And with that said, let me just take a moment and talk about the Bible. For those who have been attending Cornerstone since the beginning, you have heard me say this a number of times, but as we slowly grow, it is something that I need to bring up periodically.
Here at Cornerstone we believe in the Bible, not just some of it, but all of it. I embrace the words of Jesus recorded in Matthew 4:4, “Man shall not live by bread alone, but by every word that comes from the mouth of God.” And again the words in 1 Timothy 3:16, “All Scripture is breathed out by God and profitable for teaching, for reproof, for correction, and for training in righteousness, 17that the man of God may be complete, equipped for every good work.”
The Word of God is the way of God. It is the way that God feeds our hungry souls. It is the way that God equips us to live the life that God intends; a life of power, and righteousness, and hope, and joy, and purpose.
And this is why we do what we do at Cornerstone, preaching and teaching the Word of God, resisting to desire to skip over things. We desire for God to transform us with his hands through the Word of God and the power of his Spirit. However, it shouldn’t end when you walk out of these doors. Every single one of you needs to be reading the Bible every single day, not just some of it, but all of it.
Charles Spurgeon said, “A Bible that is falling apart usually belongs to someone who isn’t.” So with that reminder, let us read our three verses, pray, and see what God has for us this morning.
Briefly in review, our passage this morning takes place in the Upper Room, the night before Jesus crucifixion. This night was intense to say the least. If you recall, just being in Jerusalem was extremely dangerous for Jesus and his disciples. If you recall back in John 11, Jesus was away from area of Jerusalem when Lazarus died. Jesus was going to return to the area and raise Lazarus from the dead. However the disciples said to Jesus in John 11:8, “The disciples said to him, “Rabbi, the Jews were just now seeking to stone you, and are you going there again?” This question was just a mask for their fear. They know if Jesus went back to Jerusalem, there was a good chance that he would be arrested and killed. In fact in verse 16, Thomas of all people says, “Let us also go, that we may die with him.”

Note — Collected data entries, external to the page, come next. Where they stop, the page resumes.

/-- R163, R167, R168, R170: VERIFY_TIMEOUT: a success with the channel ABSENT, one more failure otherwise, the third of which
takes an eject duty to RETRYING, with a RELEASE's JAMMED asked for, and a serve to DRIVE; the output recycles, or passes
straight on. Nothing outside the Driver Unit changes but that claim, DRIVE, the lamps and the report port. (Local time: log
entry 2; an event without its condition: log entry 5.) -/
def Obligations.VerifyTimeout : Prop :=
  ∀ (o : Output) (s : State),
    let r := s.drv.outputs[o]
    let ends := max s.now r.due
    (r.state = .verify →
      ∃ t, exec (.verifyTimeout o) s = .next t ∧ t.now = ends ∧ DriverFrame s t ∧ GoesOn s t o
        ∧ ((∀ n, r.duty ≠ some (.eject n)) → t.claim = s.claim)
        ∧ (∀ n : Slot, r.duty = some (.eject n) → ∀ c ∈ t.claim.queue, c ∈ s.claim.queue ∨ c.payload = .jammed n)
        ∧ (∀ (n : Slot) (x : EjectDuty), r.duty = some (.eject n) → s.drv.ejects[n] = some x →
            s.ejectHolds n = some x.kind →
            ∃ y, t.drv.ejects[n] = some y ∧ y.kind = x.kind
              ∧ (s.boundState n = some .absent → y.count = 0 ∧ y.phase = .attempting ∧ t.claim = s.claim)
              ∧ (s.boundState n ≠ some .absent →
                  y.count = min 3 (x.count + 1) ∧ y.phase = (if x.count + 1 < 3 then x.phase else .retrying)
                    ∧ (x.count + 1 < 3 ∨ x.kind ≠ .release → t.claim = s.claim)
                    ∧ (3 ≤ x.count + 1 → y.retryDue = some (ends + 5000 * Config.ms)
                        ∧ (x.kind = .release → JammedAsked s t n))))
        ∧ (r.duty = some .serve → s.serveHolds = true → s.drv.serve.failed + 1 < 3 →
            t.drv.serve.failed = s.drv.serve.failed + 1)
        ∧ (r.duty = some .serve → s.serveHolds = true → 2 ≤ s.drv.serve.failed →
            t.drv.serve.failed = 3 ∧ t.drv.serve.retryDue = some (ends + 5000 * Config.ms)
              ∧ t.hasFault .drive = true))
    ∧ (r.state ≠ .verify → exec (.verifyTimeout o) s = .next s)

/-- R167, R168, R170, R171: EJECT_RETRY_TIMER, SERVE_RETRY_TIMER and SCOOP_DWELL_END: the timer has ended and its duty wants
its pulse, or has counted its failure, and a RELEASE whose count stands at 3 asks for its JAMMED. Nothing outside the Driver
Unit changes but that claim, DRIVE, the lamps and the report port. (Local time: log entry 2; an event without its condition:
log entry 5.) -/
def Obligations.DutyTimers : Prop :=
  ∀ s : State,
    (∀ (n : Slot) (x : EjectDuty) (o : Output) (due : Nat), s.drv.ejects[n] = some x → x.retryDue = some due →
      s.cfg.ejectOutput n = some o →
      ∃ t, exec (.ejectRetryTimer n) s = .next t ∧ t.now = max s.now due ∧ DriverFrame s t
        ∧ (x.kind ≠ .release → t.claim = s.claim)
        ∧ (∀ c ∈ t.claim.queue, c ∈ s.claim.queue ∨ c.payload = .jammed n)
        ∧ (s.ejectHolds n = some x.kind →
          ∃ y, t.drv.ejects[n] = some y ∧ y.kind = x.kind
          ∧ (x.phase = .attempting →
              y.count = min 3 (x.count + 1) ∧ y.phase = (if x.count + 1 < 3 then .attempting else .retrying)
              ∧ (x.kind = .release → 3 ≤ x.count + 1 → JammedAsked s t n))
          ∧ (x.phase = .retrying → s.boundState n = some .present → s.cfg.outputs[o].disabled = false →
              y.phase = .retrying ∧ y.retryDue = none
                ∧ (y.want = true ∨ t.drv.hasRequest (.eject n) = true ∨ t.drv.hasOpenAttempt (.eject n) = true))
          ∧ (x.phase = .retrying → s.boundState n ≠ some .present ∨ s.cfg.outputs[o].disabled = true →
              y.phase = .retrying ∧ y.retryDue = some (max s.now due + 5000 * Config.ms))
          ∧ (x.phase = .retrying → x.kind = .release → x.count = 3 →
              s.boundState n = some .unknown ∨ s.boundState n = some .fault ∨ s.cfg.outputs[o].disabled = true →
              JammedAsked s t n)
          ∧ (x.phase = .retrying → s.boundState n = some .present ∨ s.boundState n = some .absent →
              s.cfg.outputs[o].disabled = false → t.claim = s.claim)))
    ∧ (∀ due, s.drv.serve.retryDue = some due →
      ∃ t, exec .serveRetryTimer s = .next t ∧ t.now = max s.now due ∧ DriverFrame s t ∧ t.claim = s.claim
        ∧ (s.serveHolds = true → t.drv.serve.retryDue = none
          ∧ (t.drv.serve.retryReady = true ∨ t.drv.hasRequest .serve = true ∨ t.drv.hasOpenAttempt .serve = true)))
    ∧ (∀ (n : Switch) (x : ScoopDuty) (due : Nat), s.drv.scoops[n] = some x → x.dwellDue = some due →
      ∃ t, exec (.scoopDwellEnd n) s = .next t ∧ t.now = max s.now due ∧ DriverFrame s t ∧ t.claim = s.claim
        ∧ (x.await = false → ∃ y, t.drv.scoops[n] = some y ∧ y.dwellDue = none
          ∧ (y.want = true ∨ t.drv.hasRequest (.scoop n) = true ∨ x.pulses < y.pulses)))
    ∧ (s.drv.serve.retryDue = none → exec .serveRetryTimer s = .next s)
    ∧ (∀ n : Slot, s.drv.ejects[n] = none → exec (.ejectRetryTimer n) s = .next s)
    ∧ (∀ n : Switch, s.drv.scoops[n] = none → exec (.scoopDwellEnd n) s = .next s)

Such a valiant and bold statement made by Thomas. This is very similar to the one we see Peter makes in our text today, verse 37, “I will lay down my life for you.” Now why does Peter say this? For the same reason that Thomas says it, he was caught in the moment.
Peter had a tendency to just blurt out whatever popped into his head. If you recall in Matthew 16 when Jesus tells his disciples that he will suffer at the hands of the elders and chief priests and be killed, and then be raised on the third day and then we are told in verse 22 Peter responds by saying, “Far be it from you, Lord! This shall never happen to you.” Jesus then says to Peter in verse 23, “Get behind me, Satan! You are a hindrance to me. For you are not setting your mind on the things of God, but on the things of man.”
Peter seemed to have a hard time wrapping his head around spiritual matters. He seems to be a man who is caught up in the physical. He regularly failed to see the world through the proper lens.
Our text today is no different. Peter is still not connecting the dots regarding what Jesus must do. With the words, “Lord, where are you going?” we see that Peter does not understand that this is the hour of Jesus' death, and this is something that Jesus must do alone.
Verse 36, “Jesus answered him, “Where I am going you cannot follow me now.” Jesus is referring to his arrest and crucifixion, and he is telling Peter that the cross s not a joint effort, it is a work completed by Christ alone. As Jesus has made abundantly clear, Jesus is the one and only Lamb provided by God to take away the sins of the world. His sacrifice is a single offering.
The independence and sufficiency of Christ to save us is a theme that runs through the entire Gospel of John and the entire Bible itself. As the famous words of John 3:16 says, “For God so loved the world,i that he gave his only Son, that whoever believes in him should not perish but have eternal life.” Jesus is the single and narrow gate for the sheep to enter into the pastures of God. And this is why I think Jesus says this to Peter, this is an hour set aside for Jesus alone.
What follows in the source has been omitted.